04 April 2008

SELAMAT RIBUT RUKUN

Ada bebrapa ucapan yang " SELAMAT" sering diberikan orang pada kita atau sebaliknya. Misalnya,
  • Selamat menempuh hidup baru - orang yang menikah.
  • Selamat Berbahagia - orang yang naik jabatan.
  • Selamat panjang umur - orang yang berulang tahun dsb.

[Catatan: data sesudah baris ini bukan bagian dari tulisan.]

/-- An own frame of port B from the device itself (R186). -/
def ownFrameB (s : State) (dst : Nat) (b : OwnBody) : OwnFrame :=
  { dst := BitVec.ofNat 8 dst, src := s.link.ownNode, tag := 0, body := b, final := false }

/-- A frame that port B sends, or that waits for it: the own side of port B. -/
def OnB (fr : OwnFrame) (t : State) : Prop :=
  t.link.portB.sending = some (.own fr) ∨ fr ∈ t.link.ownB ∨ fr ∈ t.link.waitB

/-- The own frames of port B: the one in transmission, those queued and those that wait to join. -/
def outB (s : State) : List OwnFrame :=
  (match s.link.portB.sending with
    | some (.own f) => [f]
    | some (.forward _) | none => [])
    ++ s.link.ownB ++ s.link.waitB

/-- Exactly these own frames have joined port B, each to its node with the device's own node as source (R186, R187). -/
def JoinedB (frames : List (Nat × OwnBody)) (s t : State) : Prop :=
  (outB t).Perm (outB s ++ frames.map fun x => ownFrameB s x.1 x.2)

/-- Raw bytes put on the way out of the port other than `p` (R183, R188): sent at once when it is idle, else at the
tail of its forward queue, else dropped. -/
def Forwarded (p : Port) (bytes : List Byte) (s t : State) : Prop :=
  match p with
  | .a =>
    Part.Same s t .portA ∧ t.link.ownB = s.link.ownB ∧ t.link.waitB = s.link.waitB ∧
    if s.link.portB.sending = none then
      t.link.portB = { sending := some (.forward bytes), mark := .forward } ∧ t.link.fwdB = s.link.fwdB
    else
      t.link.portB = s.link.portB ∧
      t.link.fwdB = if s.link.fwdB.length < Config.forwardCapacity then s.link.fwdB ++ [bytes] else s.link.fwdB
  | .b =>
    Part.Same s t .portB ∧ t.link.slot = s.link.slot ∧ t.req.waiting = s.req.waiting
      ∧ t.req.heldFinal = s.req.heldFinal ∧
    if s.link.portA.sending = none then
      t.link.portA = { sending := some (.forward bytes), mark := .forward } ∧ t.link.fwdA = s.link.fwdA
    else
      t.link.portA = s.link.portA ∧
      t.link.fwdA = if s.link.fwdA.length < Config.forwardCapacity then s.link.fwdA ++ [bytes] else s.link.fwdA

/-! ### Reports (R172 to R177) -/

/-- A report as the report unit makes it now. -/
def reportNow (s : State) (b : ReportBody) : Report :=
  { body := b, level := s.reports.levels.getD (b.kindCode - 1) 0, time := s.link.time }

/-- One report queued by a command that answers nothing on port A (R172, R174, R176): not at all at level 0; sent at
once by an idle port A; else taken by the queue. -/
def Reported (b : ReportBody) (s t : State) : Prop :=
  let r := reportNow s b
  t.link.fwdA = s.link.fwdA ∧ t.link.slot = s.link.slot ∧ t.req.waiting = s.req.waiting
    ∧ t.req.heldFinal = s.req.heldFinal ∧
  if r.level = 0 then
    t.link.portA = s.link.portA ∧ t.reports = s.reports
  else if s.link.portA.sending = none then
    t.link.portA =
        { sending := some (.own
            { dst := BitVec.ofNat 8 s.req.settings.controlNode, src := s.link.ownNode, tag := 0,
              body := .report r s.reports.lost, final := false })
          mark := .own }
      ∧ t.reports = { s.reports with lost := 0 }
  else t.link.portA = s.link.portA ∧ t.reports = s.reports.take r

/-- The report unit after these reports, each at its level, none at level 0. -/
def taking (s : State) (bs : List ReportBody) : ReportUnit :=
  bs.foldl (fun u b => if (reportNow s b).level = 0 then u else u.take (reportNow s b)) s.reports

/-- Reports queued by a command that answers nothing on port A (R174, R176): taken by the queue, from which an idle port A
then sends the one that R176 chooses. -/
def ReportedAll (bs : List ReportBody) (s t : State) : Prop :=
  let u := taking s bs
  t.link.fwdA = s.link.fwdA ∧ t.link.slot = s.link.slot ∧ t.req.waiting = s.req.waiting
    ∧ t.req.heldFinal = s.req.heldFinal ∧
  if s.link.portA.sending ≠ none ∨ u.queue = [] then t.link.portA = s.link.portA ∧ t.reports = u
  else ∃ before r later, u.queue = before ++ r :: later
    ∧ (∀ q ∈ before, reportBefore r q = true) ∧ (∀ q ∈ later, reportBefore q r = false)
    ∧ t.link.portA =
        { sending := some (.own
            { dst := BitVec.ofNat 8 s.req.settings.controlNode, src := s.link.ownNode, tag := 0,
              body := .report r u.lost, final := false })
          mark := .own }
    ∧ t.reports = { u with queue := before ++ later, lost := 0 }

Namun ada satu ucapan yang tak lazim dipakai orang, yaitu "SELAMAT RIBUT RUKUN". Hal ini mengingatkan mengingatkan saya akan sebuah judul buku yang ditulis oleh Dr. Andar Ismail dan diterbitkan PT. BPK Gunung Mulia dengan judul yang sama.Buku ini mengangkat perasaan-perasaan orang yang merupakan dinamika hubungan dalam satu keluarga. Penulis buku ini sengaja menggandengkan dua kata, yaitu ribut dan rukun untuk memknai kehidupan dalam berkeluarga. Sebetulnya kehidupan berkeluarga bukankah ditandai oleh suasana ribut dan suasana rukun. Biar bagaimanapun juga rukunnya suatu keluarga bukankah dalam kenyataannya terjadi juga keributan?
Namun ada suami dan isteri yang tak pernah ribut ? atau adik dan kakak yang tak pernah bertengkar? Lebih baik kita bersikap realistik dan mengakui bahwaribut dan rukun memang saling bergandengan dalam perjalanan berkeluarga.
Mengapa anggota-anggota satu keluarga yang rukun dan saling mencintai dapat juga bertengkar? Penyebabnya tentu berbeda-beda. namun secara umum, penyebab hakikinya adalah justru karena mereka saling mencintai. Disini terdapat paradoks (=dua hal yang saling bertentangan) dan kausalitas (=dua hal yang saling menyebabkan). Anggota-anggota keluarga adalah orang-orang yang paling dekat dengan kita. Mereka adalah orang-orang yang paling kita andalkan. Karena itu kita mempunyai ekspetasi (=harapan yang mengandung suatu tuntutan) yang tinggi terhadap mereka. Tetapi sebagai orang dekat, kita juga mudah melihat segala keburukan mereka. Ekspetasi kita berbeda dari kenyataan. Kita menjadi kecewa lalu kita menjadi kesal. Selanjutnya, sebagai orang dekat kita tak sungkan untuk mengecam. Kecaman itu dapat menimbulkan keributan. Akibatnya dapat menimbulkan perasaan benci. Disini letak paradoksnya : Kita benci padahal kita mencintai. Disini letak kausalitasnya : kita benci karena kita mencintai. sebanya kata "benci" seolah-olah merupakan singkatan "benar-benar cinta".
Anggota keluarga adalah orang-orang yang paling dekat dengan kita. Mereka dekat dengan baik dalam jarak, maupun dalam intimitas (=kedekatan atau keakraban dalam hubungan). Kedekatan itu menimbulkan hubungan yang intens dan memunculkan beraneka ragam perasaan. Berbagai perasan itu, misalnya cinta, kecewa, butuh, amarah, rindu, peduli, iba, cemas, kesal dan lain-lain. Dapat menimbulkan kerukunan serempak juga keributan.
Hubungan orang-orang dalam keluarga memang penuh dengan dinamika. Mereka adalah ibarat telur dalam keranjang. Kapan telur-telur berbenturan dan menjadi retak? Kalau mereka terletak dalam satu keranjang yang sama. Dua telur yang terletak berjauhan atau dalam keranjang yang berbeda tidak mungkin akan berbenturan. Tetapi justru telur yang terletak dalam satu keranjang yang sama akan berbenturan. Anak dan orangtua, suami dan isteri, adik dan kakak, mertua dan menantu, kemenakan dan ipar adalah ibarat telur-telur dalam satu keranjang. Mereka berdekatan, karena itu merekaberbenturan. Tetapi mereka tetap saling butuh dan saling cinta. Mereka ribut meskipun rukun, mereka rukun meskipun ribut. Itulah hidup berkeluarga.